開発したがん-微小血管チップ。血管構造の周囲にがん細胞集団を配置し、がん転移初期過程である、がん細胞集団の血管内侵入とがん細胞クラスターの放出過程の可視化を実現。
○概要:
東京大学 生産技術研究所の池田 行徳 大学院生(研究当時)、近藤 誠 助教、松永 行子 教授らのグループは、がん細胞クラスター(circulating tumor cell clusters:CTCクラスター)(注1)が血管内に形成する過程を可視化する「がん-微小血管チップ」を開発しました。腫瘍オルガノイドと血管内皮細胞を三次元培養し、がん細胞の集団移動、血管構造の乗っ取り(vessel co-option)、血管内へのクラスター放出という一連のプロセスを世界で初めて明確に観察しました。特に、がん細胞由来のTGF-β(トランスフォーミング増殖因子β)(注2)が内皮細胞にEndoMT(endothelial-mesenchymal transition:内皮-間葉転換)(注3)を誘導し、さらに内皮細胞が分泌するActivin(TGF-βファミリーのメンバー)(注4)ががんの浸潤性を高める「がん-血管相互作用による悪性化の連鎖」が、CTCクラスターの血管侵入と形成に重要であることを示しました。本成果は、がん転移抑制を目指すがん転移メカニズムの解明、治療標的分子の探索、および創薬スクリーニングに貢献する革新的なプラットフォームとなることが期待されます。

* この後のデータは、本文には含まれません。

/-- The round-trip property of the QMF banks, a hypothesis on QMF_A and QMF_S (46_sbr.md R365): plain upsampling gives, within
an energy-normalised bound, an interpolation of the input by two, delayed by QMF_DELAY. -/
def QmfRoundTrip (p : Params) (ts : Nat) : Prop :=
  ∀ x : List Sample, x.length = 32 * ts → ∃ ref : List Sample, ref.length = 64 * ts ∧
    (∀ n, Config.qmfDelay ≤ n → n < 64 * ts → (n - Config.qmfDelay) % 2 = 0 →
      ref.getD n 0 = x.getD ((n - Config.qmfDelay) / 2) 0) ∧
    energy ((List.range (64 * ts)).map (fun n =>
      (sbrPlain p false ts (SbrChan.silent p) x).1.getD n 0 - ref.getD n 0)) ≤ Config.qmfTol * energy ref

end Sys2Proof.Machine
end

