/-- R417, R424, 44_noiseless.md R308, R312: CPE with a common window and an M/S mask over one band of four lines: flagged, two
coded channels become sum and difference; with an intensity codebook in the second channel its lines are the first's times
IS_SCALE of its position, plus for codebook 15 and minus for 14, the sign turned once more by the flag. Both channels then go
through the filterbank with the shared window; that overlap elements at and beyond FL stay is the model's choice (log 34). -/
def Obligations.CommonWindowPair : Prop :=
  ∀ (s : State) (tag gainA gainB cbA cbB : Nat) (shape used : Bool) (fa fb qa qb : Entry) (ka kb : Int) (rest : List Bool),
    tag < 16 → gainA < 256 → gainB < 256 → cbA ∈ [1, 2] → cbB ∈ [1, 2, 14, 15] →
    s.work.eng.bc.live = true → s.work.eng.bc.err = false →
    s.restBits = natToBits 4 tag ++ [true] ++ oneBandInfoBits shape ++ [false, true, used] ++
      natToBits 8 gainA ++ oneBandDataBits cbA fa.code qa.code ++
      natToBits 8 gainB ++ oneBandDataBits cbB fb.code (if cbB ≤ 2 then qb.code else []) ++ rest →
    (s.par.cap.sbr = true → ¬ [true, true, false] <+: rest) → quadBand s.par s.work.sc →
    s.par.sfcb.prefixFree → fa ∈ s.par.sfcb → fa.code ≠ [] → fa.value = [ka] → fb ∈ s.par.sfcb → fb.code ≠ [] →
    fb.value = [kb] →
    0 ≤ gainA + (ka - 60) → gainA + (ka - 60) ≤ 255 →
    (cbB ≤ 2 → 0 ≤ gainB + (kb - 60) ∧ gainB + (kb - 60) ≤ 255) →
    (2 < cbB → s.par.sfRangeCheckAll = true → 0 ≤ kb - 60 ∧ kb - 60 ≤ 255) →
    (spectralBook s.par cbA).prefixFree → qa ∈ spectralBook s.par cbA → qa.code ≠ [] → qa.value.length = 4 →
    (∀ v ∈ qa.value, |v| ≤ 8191) →
    (cbB ≤ 2 → (spectralBook s.par cbB).prefixFree ∧ qb ∈ spectralBook s.par cbB ∧ qb.code ≠ [] ∧ qb.value.length = 4 ∧
      ∀ v ∈ qb.value, |v| ≤ 8191) →
    s.work.ds.channelsSeen + 2 ≤ s.par.maxChannels → s.work.ds.elementsSeen + 1 ≤ s.par.maxElements →
    s.work.sc.erFlags = 0 → s.work.sc.upsample = false →
    let fl := s.work.sc.frameLen.toNat
    let a := qa.value.map (fun v => deq v (gainA + (ka - 60)))
    let b := qb.value.map (fun v => deq v (gainB + (kb - 60)))
    let sign : Sample := (if cbB = 15 then 1 else -1) * (if used then -1 else 1)
    let left := if cbB ≤ 2 ∧ used then List.zipWith (· + ·) a b else a
    let right :=
      if cbB ≤ 2 then (if used then List.zipWith (· - ·) a b else b)
      else a.map (fun v => sign * Config.isScale (kb - 60) * v)
    ∃ w, exec .cpe s = .next { s with work := w } ∧
      filteredChannel s.par s.work.sc s.work.ds.channelsSeen shape (quadSpectrum fl left) s.work.ds w ∧
      filteredChannel s.par s.work.sc (s.work.ds.channelsSeen + 1) shape (quadSpectrum fl right) s.work.ds w ∧
      w.frm.el = some ⟨1, BitVec.ofNat 4 tag, s.work.ds.channelsSeen, true, true, false⟩ ∧
      w.ds.channelsSeen = s.work.ds.channelsSeen + 2 ∧ w.ds.elementsSeen = s.work.ds.elementsSeen + 1 ∧
      w.ds.rng1 = s.work.ds.rng1 ∧ w.ds.rng2 = s.work.ds.rng2 ∧ w.sc = s.work.sc

/-- R412, R416 to R425, 60_exceptions.md R460: with a cursor every element ends, in its effect on the working state or in the
abandonment of the frame (that a lone element's raise abandons the frame is the model's reading, log 9); either way no other
register changes and no byte of either memory. -/
def Obligations.ElementOutcome : Prop :=
  ∀ (s : State) (i : Instr), i ∈ [.sce, .cpe, .cce, .lfe, .dse, .pce, .fil, .endMarker] →
    s.work.eng.bc.live = true →
    ∃ t, exec i s = .next t ∧
      (∀ a, t.inMem.read a = s.inMem.read a) ∧ (∀ a, t.outMem.read a = s.outMem.read a) ∧ t.par = s.par ∧
      t.orch = s.orch ∧ t.cfg = s.cfg ∧ t.res0 = s.res0 ∧ t.res1 = s.res1 ∧ t.res2 = s.res2 ∧
      ((t.fi = s.fi ∧ t.draws = s.draws) ∨ ∃ c a, abandonedWith c s.work.frm.hdrBytes a s t)
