theorem rdManyBits_keeps (e : Env) (n : Nat) : Keeps CurOk (Rd.manyBits e n) := by
  induction n with
  | zero =>
    unfold Rd.manyBits
    with_reducible repeat' first
      | exact keeps_pure _ _
  | succ _ ih =>
    unfold Rd.manyBits
    with_reducible repeat' first
      | exact keeps_pure _ _ | apply keeps_bind | assumption | intro _ | apply ih | apply rdBit_keeps

theorem rdFlushMany_keeps (w n : Nat) : Keeps CurOk (Rd.flushMany w n) := by
  induction n with
  | zero =>
    unfold Rd.flushMany
    with_reducible repeat' first
      | exact keeps_pure _ _
  | succ _ ih =>
    unfold Rd.flushMany
    with_reducible repeat' first
      | exact keeps_pure _ _ | apply keeps_bind | assumption | intro _ | apply ih | apply rdFlush_keeps

theorem vxGet1_keeps {n : Nat} (e : Env) : Keeps (EngOk n) (Vx.get1 e) := by
  unfold Vx.get1
  with_reducible repeat' first
    | exact keeps_pure _ _ | apply keeps_bind | assumption | intro _ | apply vxGetN_keeps

theorem wkForEach_keeps {n : Nat} (l : List Nat) (f : Nat → Wk Unit) (hf : ∀ c, Keeps (WorkOk n) (f c)) : Keeps
    (WorkOk n) (Wk.forEach l f) := by
  induction l with
  | nil =>
    unfold Wk.forEach
    with_reducible repeat' first
      | exact keeps_pure _ _
  | cons _ _ ih =>
    unfold Wk.forEach
    with_reducible repeat' first
      | exact keeps_pure _ _ | apply keeps_bind | assumption | intro _ | apply ih | apply hf

/-! ## The VLC engine -/

theorem codewordWalk_keeps {n : Nat} (e : Env) (b : Book) (m : Cause) (k : Nat) (s : List Bool) : Keeps (EngOk
    n) (codewordWalk e b m k s) := by
  induction k generalizing s with
  | zero =>
    unfold codewordWalk
    with_reducible repeat' first
      | exact keeps_pure _ _ | apply keeps_bind | assumption | intro _ | apply vxRaise_keeps
  | succ _ ih =>
    unfold codewordWalk
    with_reducible repeat' first
      | exact keeps_pure _ _ | apply keeps_bind | assumption | intro _ | apply ih | apply vxRaise_keeps
      | apply vxSetRegs_keeps | apply vxGet1_keeps | split | dsimp only

theorem codeword_keeps {n : Nat} (e : Env) (b : Book) (m : Cause) : Keeps (EngOk n) (codeword e b m) := by
  unfold codeword
  with_reducible repeat' first
    | exact keeps_pure _ _ | apply keeps_bind | assumption | intro _ | apply codewordWalk_keeps

theorem codewordIndex_keeps {n : Nat} (e : Env) (b : Book) (m : Cause) : Keeps (EngOk n) (codewordIndex e b m) := by
  unfold codewordIndex
  with_reducible repeat' first
    | exact keeps_pure _ _ | apply keeps_bind | assumption | intro _ | apply codeword_keeps

theorem sgnLane_keeps {n : Nat} (e : Env) (j : Nat) : Keeps (EngOk n) (sgnLane e j) := by
  unfold sgnLane
  with_reducible repeat' first
    | exact keeps_pure _ _ | apply keeps_bind | assumption | intro _ | apply vxRegs_keeps | apply vxSetRegs_keeps
    | apply vxGet1_keeps | split

theorem sgnFrom_keeps {n : Nat} (e : Env) (j k : Nat) : Keeps (EngOk n) (sgnFrom e j k) := by
  induction k generalizing j with
  | zero =>
    unfold sgnFrom
    with_reducible repeat' first
      | exact keeps_pure _ _
  | succ _ ih =>
    unfold sgnFrom
    with_reducible repeat' first
      | exact keeps_pure _ _ | apply keeps_bind | assumption | intro _ | apply ih | apply sgnLane_keeps

theorem sgnOp_keeps {n : Nat} (e : Env) (d : Nat) : Keeps (EngOk n) (sgnOp e d) := by
  unfold sgnOp
  with_reducible repeat' first
    | exact keeps_pure _ _ | apply keeps_bind | assumption | intro _ | apply sgnFrom_keeps

theorem escPrefix_keeps {n : Nat} (e : Env) (k i : Nat) : Keeps (EngOk n) (escPrefix e k i) := by
  induction k generalizing i with
  | zero =>
    unfold escPrefix
    with_reducible repeat' first
      | exact keeps_pure _ _ | apply keeps_bind | assumption | intro _ | apply vxRaise_keeps
  | succ _ ih =>
    unfold escPrefix
    with_reducible repeat' first
      | exact keeps_pure _ _ | apply keeps_bind | assumption | intro _ | apply ih | apply vxRaise_keeps
      | apply vxGet1_keeps | split

theorem escOp_keeps {n : Nat} (e : Env) (i : Nat) : Keeps (EngOk n) (escOp e i) := by
  unfold escOp
  with_reducible repeat' first
    | exact keeps_pure _ _ | apply keeps_bind | assumption | intro _ | apply vxRegs_keeps | apply vxSetRegs_keeps
    | apply vxGetN_keeps | apply escPrefix_keeps | split

theorem lavCheck_keeps {n : Nat} (e : Env) (i : Nat) : Keeps (EngOk n) (lavCheck e i) := by
  unfold lavCheck
  with_reducible repeat' first
    | exact keeps_pure _ _ | apply keeps_bind | assumption | intro _ | apply vxSetRegs_keeps

theorem quadCodeword_keeps {n : Nat} (e : Env) (t : Nat) : Keeps (EngOk n) (quadCodeword e t) := by
  unfold quadCodeword
  with_reducible repeat' first
    | exact keeps_pure _ _ | apply keeps_bind | assumption | intro _ | apply vxSetRegs_keeps | apply codeword_keeps

theorem pairCodeword_keeps {n : Nat} (e : Env) (t : Nat) : Keeps (EngOk n) (pairCodeword e t) := by
  unfold pairCodeword
  with_reducible repeat' first
    | exact keeps_pure _ _ | apply keeps_bind | assumption | intro _ | apply vxSetRegs_keeps | apply codeword_keeps

theorem escapeCodeword_keeps {n : Nat} (e : Env) (t : Nat) : Keeps (EngOk n) (escapeCodeword e t) := by
  unfold escapeCodeword
  with_reducible repeat' first
    | exact keeps_pure _ _ | apply keeps_bind | assumption | intro _ | apply sgnOp_keeps | apply escOp_keeps
    | apply pairCodeword_keeps

theorem hcw_keeps {n : Nat} (e : Env) (cb : Nat) : Keeps (EngOk n) (hcw e cb) := by
  unfold hcw
  with_reducible repeat' first
    | exact keeps_pure _ _ | apply keeps_bind | assumption | intro _ | apply vxRaise_keeps | apply sgnOp_keeps
    | apply lavCheck_keeps | apply quadCodeword_keeps | apply pairCodeword_keeps | apply escapeCodeword_keeps
    | split

theorem sfdOp_keeps {n : Nat} (e : Env) : Keeps (EngOk n) (sfdOp e) := by
  unfold sfdOp
  with_reducible repeat' first
    | exact keeps_pure _ _ | apply keeps_bind | assumption | intro _ | apply codewordIndex_keeps

theorem npcmOp_keeps {n : Nat} (e : Env) : Keeps (EngOk n) (npcmOp e) := by
  unfold npcmOp
  with_reducible repeat' first
    | exact keeps_pure _ _ | apply keeps_bind | assumption | intro _ | apply vxGetN_keeps

theorem rvlcEscdOp_keeps {n : Nat} (e : Env) : Keeps (EngOk n) (rvlcEscdOp e) := by
  refine ⟨fun g hg => ?_⟩
  unfold rvlcEscdOp
  split <;> exact hg

theorem rvlcIndex_keeps {n : Nat} (e : Env) : Keeps (EngOk n) (rvlcIndex e) := by
  refine ⟨fun g hg => ?_⟩
  unfold rvlcIndex
  split <;> exact hg

theorem rvlcSfdOp_keeps {n : Nat} (e : Env) : Keeps (EngOk n) (rvlcSfdOp e) := by
  unfold rvlcSfdOp
  with_reducible repeat' first
    | exact keeps_pure _ _ | apply keeps_bind | assumption | intro _ | apply rvlcEscdOp_keeps
    | apply rvlcIndex_keeps | split

theorem returning_keeps {n : Nat} (p : Env → Vx Int) (e : Env) (hp : Keeps (EngOk n) (p e)) : Keeps (EngOk n)
    (returning p e) := by
  unfold returning
  with_reducible repeat' first
    | exact keeps_pure _ _ | apply keeps_bind | assumption | intro _ | apply vxSetRegs_keeps

/-! ## The parsers -/

theorem adtsSync_keeps (e : Env) (k i : Nat) : Keeps CurOk (adtsSync e k i) := by
  induction k generalizing i with
  | zero =>
    unfold adtsSync
    with_reducible repeat' first
      | exact keeps_pure _ _ | apply keeps_bind | assumption | intro _ | apply rdRaiseAsIs_keeps
  | succ _ ih =>
    unfold adtsSync
    with_reducible repeat' first
      | exact keeps_pure _ _ | apply keeps_bind | assumption | intro _ | apply ih | apply rdRaiseAsIs_keeps
      | apply rdPeek_keeps | apply rdFlush_keeps | apply rdCursor_keeps | split

theorem adtsFixed_keeps (e : Env) (a : Adts) : Keeps CurOk (adtsFixed e a) := by
  unfold adtsFixed
  with_reducible repeat' first
    | exact keeps_pure _ _ | apply keeps_bind | assumption | intro _ | apply rdRaise_keeps | apply rdGet_keeps
    | apply rdBit_keeps | split

theorem adtsVariable_keeps (e : Env) (a : Adts) : Keeps CurOk (adtsVariable e a) := by
  unfold adtsVariable
  with_reducible repeat' first
    | exact keeps_pure _ _ | apply keeps_bind | assumption | intro _ | apply rdGet_keeps

theorem adtsCrc_keeps (e : Env) (a : Adts) : Keeps CurOk (adtsCrc e a) := by
  unfold adtsCrc
  with_reducible repeat' first
    | exact keeps_pure _ _ | apply keeps_bind | assumption | intro _ | apply rdGet_keeps | split

theorem adtsHeader_keeps (e : Env) : Keeps CurOk (adtsHeader e) := by
  unfold adtsHeader
  with_reducible repeat' first
    | exact keeps_pure _ _ | apply keeps_bind | assumption | intro _ | apply rdSample_keeps | apply adtsSync_keeps
    | apply adtsFixed_keeps | apply adtsVariable_keeps | apply adtsCrc_keeps

theorem pceElems_keeps (e : Env) (n : Nat) : Keeps CurOk (pceElems e n) := by
  induction n with
  | zero =>
    unfold pceElems
    with_reducible repeat' first
      | exact keeps_pure _ _
  | succ _ ih =>
    unfold pceElems
    with_reducible repeat' first
      | exact keeps_pure _ _ | apply keeps_bind | assumption | intro _ | apply ih | apply rdGet_keeps
      | apply rdBit_keeps

theorem optional4_keeps (e : Env) : Keeps CurOk (optional4 e) := by
  unfold optional4
  with_reducible repeat' first
    | exact keeps_pure _ _ | apply keeps_bind | assumption | intro _ | apply rdGet_keeps | apply rdBit_keeps | split

theorem pceMatrix_keeps (e : Env) : Keeps CurOk (pceMatrix e) := by
  unfold pceMatrix
  with_reducible repeat' first
    | exact keeps_pure _ _ | apply keeps_bind | assumption | intro _ | apply rdGet_keeps | apply rdBit_keeps | split

theorem pceParse_keeps (e : Env) : Keeps CurOk (pceParse e) := by
  unfold pceParse
  with_reducible repeat' first
    | exact keeps_pure _ _ | apply keeps_bind | assumption | intro _ | apply rdRaise_keeps | apply rdSample_keeps
    | apply rdGet_keeps | apply rdByteAlign_keeps | apply rdMany_keeps | apply pceElems_keeps
    | apply optional4_keeps | apply pceMatrix_keeps | split | dsimp only

theorem adifPces_keeps (e : Env) (t : Bool) (n : Nat) : Keeps CurOk (adifPces e t n) := by
  induction n with
  | zero =>
    unfold adifPces
    with_reducible repeat' first
      | exact keeps_pure _ _
  | succ _ ih =>
    unfold adifPces
    with_reducible repeat' first
      | exact keeps_pure _ _ | apply keeps_bind | assumption | intro _ | apply ih | apply rdMany_keeps
      | apply pceParse_keeps | split

theorem adifHeader_keeps (e : Env) : Keeps CurOk (adifHeader e) := by
  unfold adifHeader
  with_reducible repeat' first
    | exact keeps_pure _ _ | apply keeps_bind | assumption | intro _ | apply rdSample_keeps | apply rdGet_keeps
    | apply rdFlush_keeps | apply rdByteAlign_keeps | apply rdBit_keeps | apply rdMany_keeps | apply adifPces_keeps

theorem ascRate_keeps (e : Env) : Keeps CurOk (ascRate e) := by
  unfold ascRate
  with_reducible repeat' first
    | exact keeps_pure _ _ | apply keeps_bind | assumption | intro _ | apply rdRaise_keeps | apply rdGet_keeps
    | split

theorem ascExplicit_keeps (e : Env) (ot : Nat) : Keeps CurOk (ascExplicit e ot) := by
  unfold ascExplicit
  with_reducible repeat' first
    | exact keeps_pure _ _ | apply keeps_bind | assumption | intro _ | apply rdRaise_keeps | apply rdGet_keeps
    | apply ascRate_keeps | split

theorem ascErFlags_keeps (e : Env) (x : Bool) (ot : Nat) : Keeps CurOk (ascErFlags e x ot) := by
  unfold ascErFlags
  with_reducible repeat' first
    | exact keeps_pure _ _ | apply keeps_bind | assumption | intro _ | apply rdGet_keeps | split

theorem ascSyncExtension_keeps (e : Env) (s : SbrSignal) : Keeps CurOk (ascSyncExtension e s) := by
  unfold ascSyncExtension
  with_reducible repeat' first
    | exact keeps_pure _ _ | apply keeps_bind | assumption | intro _ | apply rdPeek_keeps | apply rdGet_keeps
    | apply rdFlush_keeps | apply rdCursor_keeps | apply rdBit_keeps | apply ascRate_keeps | split

theorem ascChannels_keeps (e : Env) (b : Bool) : Keeps CurOk (ascChannels e b) := by
  unfold ascChannels
  with_reducible repeat' first
    | exact keeps_pure _ _ | apply keeps_bind | assumption | intro _ | apply rdRaise_keeps | apply rdGet_keeps
    | split

theorem ascParse_keeps (e : Env) (b : Bool) : Keeps CurOk (ascParse e b) := by
  unfold ascParse
  with_reducible repeat' first
    | exact keeps_pure _ _ | apply keeps_bind | assumption | intro _ | apply rdRaise_keeps | apply rdSample_keeps
    | apply rdGet_keeps | apply rdBit_keeps | apply pceParse_keeps | apply ascRate_keeps | apply ascChannels_keeps
    | apply ascExplicit_keeps | apply ascErFlags_keeps | apply ascSyncExtension_keeps | split
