/-! ## Around a channel element -/

/-- No fill element follows: nothing is attached and nothing is read (48_orchestrator.md R423). -/
theorem attachSbr_none {e : Env} {w : Work} (n : Nat) (p : Bool)
    (h : e.par.cap.sbr = true → 3 ≤ w.eng.bc.bitsLeft → w.eng.bc.canRead 3 = true →
      bitsAt e.mem w.eng.bc.base w.eng.bc.pos 3 ≠ 6)
    (he : w.eng.bc.err = false) :
    attachSbr e n p w = .ok () { w with frm := { w.frm with el := w.frm.el.map (fun x => { x with sbrData := false }), sbr := none } } := by
  unfold attachSbr
  rw [run_bind_ok (show setSbrData false w = .ok () { w with frm := { w.frm with el := w.frm.el.map (fun x => { x with sbrData := false }) } } from rfl)]
  refine (run_bind_ok (show Wk.setFrm _ _ = .ok () _ from rfl)).trans ?_
  split
  · rename_i hs
    set v : Work := { w with frm := { w.frm with el := w.frm.el.map (fun x => { x with sbrData := false }), sbr := none } } with hv
    have : Wk.ofRd (sbrFill e) v = .ok none v := by
      have h0 : sbrFill e w.eng.bc = .ok none w.eng.bc := by
        unfold sbrFill
        rw [run_bind_ok (show Rd.cursor w.eng.bc = .ok w.eng.bc w.eng.bc from rfl)]
        split
        · rename_i h3
          have hc : w.eng.bc.canRead 3 = true := by
            rw [Cursor.canRead_iff]; refine ⟨he, by omega, ?_⟩
            simp only [Cursor.bitsLeft] at h3; omega
          have hp : Rd.peek e 3 w.eng.bc = .ok (bitsAt e.mem w.eng.bc.base w.eng.bc.pos 3) w.eng.bc := by
            show EStateM.Result.ok (w.eng.bc.peek e.mem 3).1 (w.eng.bc.peek e.mem 3).2 = _
            rw [Cursor.peek_eq _ hc]
          rw [run_bind_ok hp, if_neg (h hs h3 hc)]
          rfl
        · rfl
      rw [wkOfRd_ok (show sbrFill e v.eng.bc = _ from h0)]
    exact (run_bind_ok this).trans rfl
  · rfl

/-- Without SBR data and upsampling the SBR stage does nothing (48_orchestrator.md R424). -/
theorem stageSbr_none {e : Env} {w : Work} (n c : Nat) (cs : List Nat) (p : Bool) (hu : w.sc.upsample = false) (hd : (w.frm.el.map (·.sbrData)).getD false = false) :
   stageSbr e n c cs p w = .ok () w := by
  unfold stageSbr
  rw [run_bind_ok (show Wk.frm w = .ok w.frm w from rfl), run_bind_ok (show Wk.sc w = .ok w.sc w from rfl)]
  simp [hd, hu]
  rfl

/-- The start of a channel element within capacity: its tag read, EL and its record set. -/
theorem beginElement_run {e : Env} {w : Work} (id : BitVec 3) (k : Nat) (p : Bool) (h : w.hasBits 4)
   (h1 : w.ds.channelsSeen + k ≤ e.par.maxChannels) (h2 : w.ds.elementsSeen + 1 ≤ e.par.maxElements) :
   beginElement e id k p w = .ok () ({ w with eng := { w.eng with regs := { w.eng.regs with source := .main } }, frm := { w.frm with el := some ⟨id, BitVec.ofNat 4 (bitsAt e.mem w.eng.bc.base w.eng.bc.pos 4), w.ds.channelsSeen, p, false, false⟩, elems := w.frm.elems ++ [(⟨id, BitVec.ofNat 4 (bitsAt e.mem w.eng.bc.base w.eng.bc.pos 4), false⟩ : ElemRec)] } }.at 4) := by
  unfold beginElement
  rw [run_bind_ok (show Wk.ds w = .ok w.ds w from rfl)]
  rw [if_neg (by omega)]
  refine (run_bind_ok (show Wk.ofVx (Vx.setRegs _) w = .ok () { w with eng := { w.eng with regs := { w.eng.regs with source := .main } } } from rfl)).trans ?_
  have := readAt (e := e) (w := { w with eng := { w.eng with regs := { w.eng.regs with source := .main } } }) 0 (k := 4) (n := 4) h (by omega) (by omega)
  refine (run_bind_ok this).trans ?_
  rfl

end Sys2Proof.Machine
end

○発表者コメント:松永 行子 教授の「もしかする未来」
この研究を始めたきっかけは、私が専門とする生体外で生体組織構造や微小環境を再現・制御・解析する細胞工学技術を用いて、からだの中で起きている現象を細胞や組織レベルでとらえ、疾患現象の解明や、予防技術の開発へ貢献したいと思ったからです。今回、金沢大学・大島正伸教授のグループが、多様な遺伝的な背景をもつがん細胞の集まりが遠隔臓器に転移する様子を動物実験でとらえたことを受け、「がん細胞集団はどのように血管を介して遠隔臓器に転移するのか?」というがん転移のブラックボックスを明らかにするために複数の研究機関とチームを結成し研究を始めました。この成果は、がんの転移のしくみをより深く理解する手がかりとなり、患者ごとの転移リスクの評価や、新しい治療薬の開発につながる可能性があります。今後もさまざまな分野の専門家と協力しながら、未来の医療につながる技術を生み出していきたいと思います。
○発表内容:
本研究では、「がん細胞がどのように血管内へ侵入し、がん転移が引き起こされるのか?」というがん転移の初期過程におけるがん細胞集団と血管との相互作用を明らかにするため、三次元の血管構造周囲にがん細胞集団を配置した三次元in vitroモデル「がん-微小血管チップ(tumor-microvessel on-a-chip)」を開発しました。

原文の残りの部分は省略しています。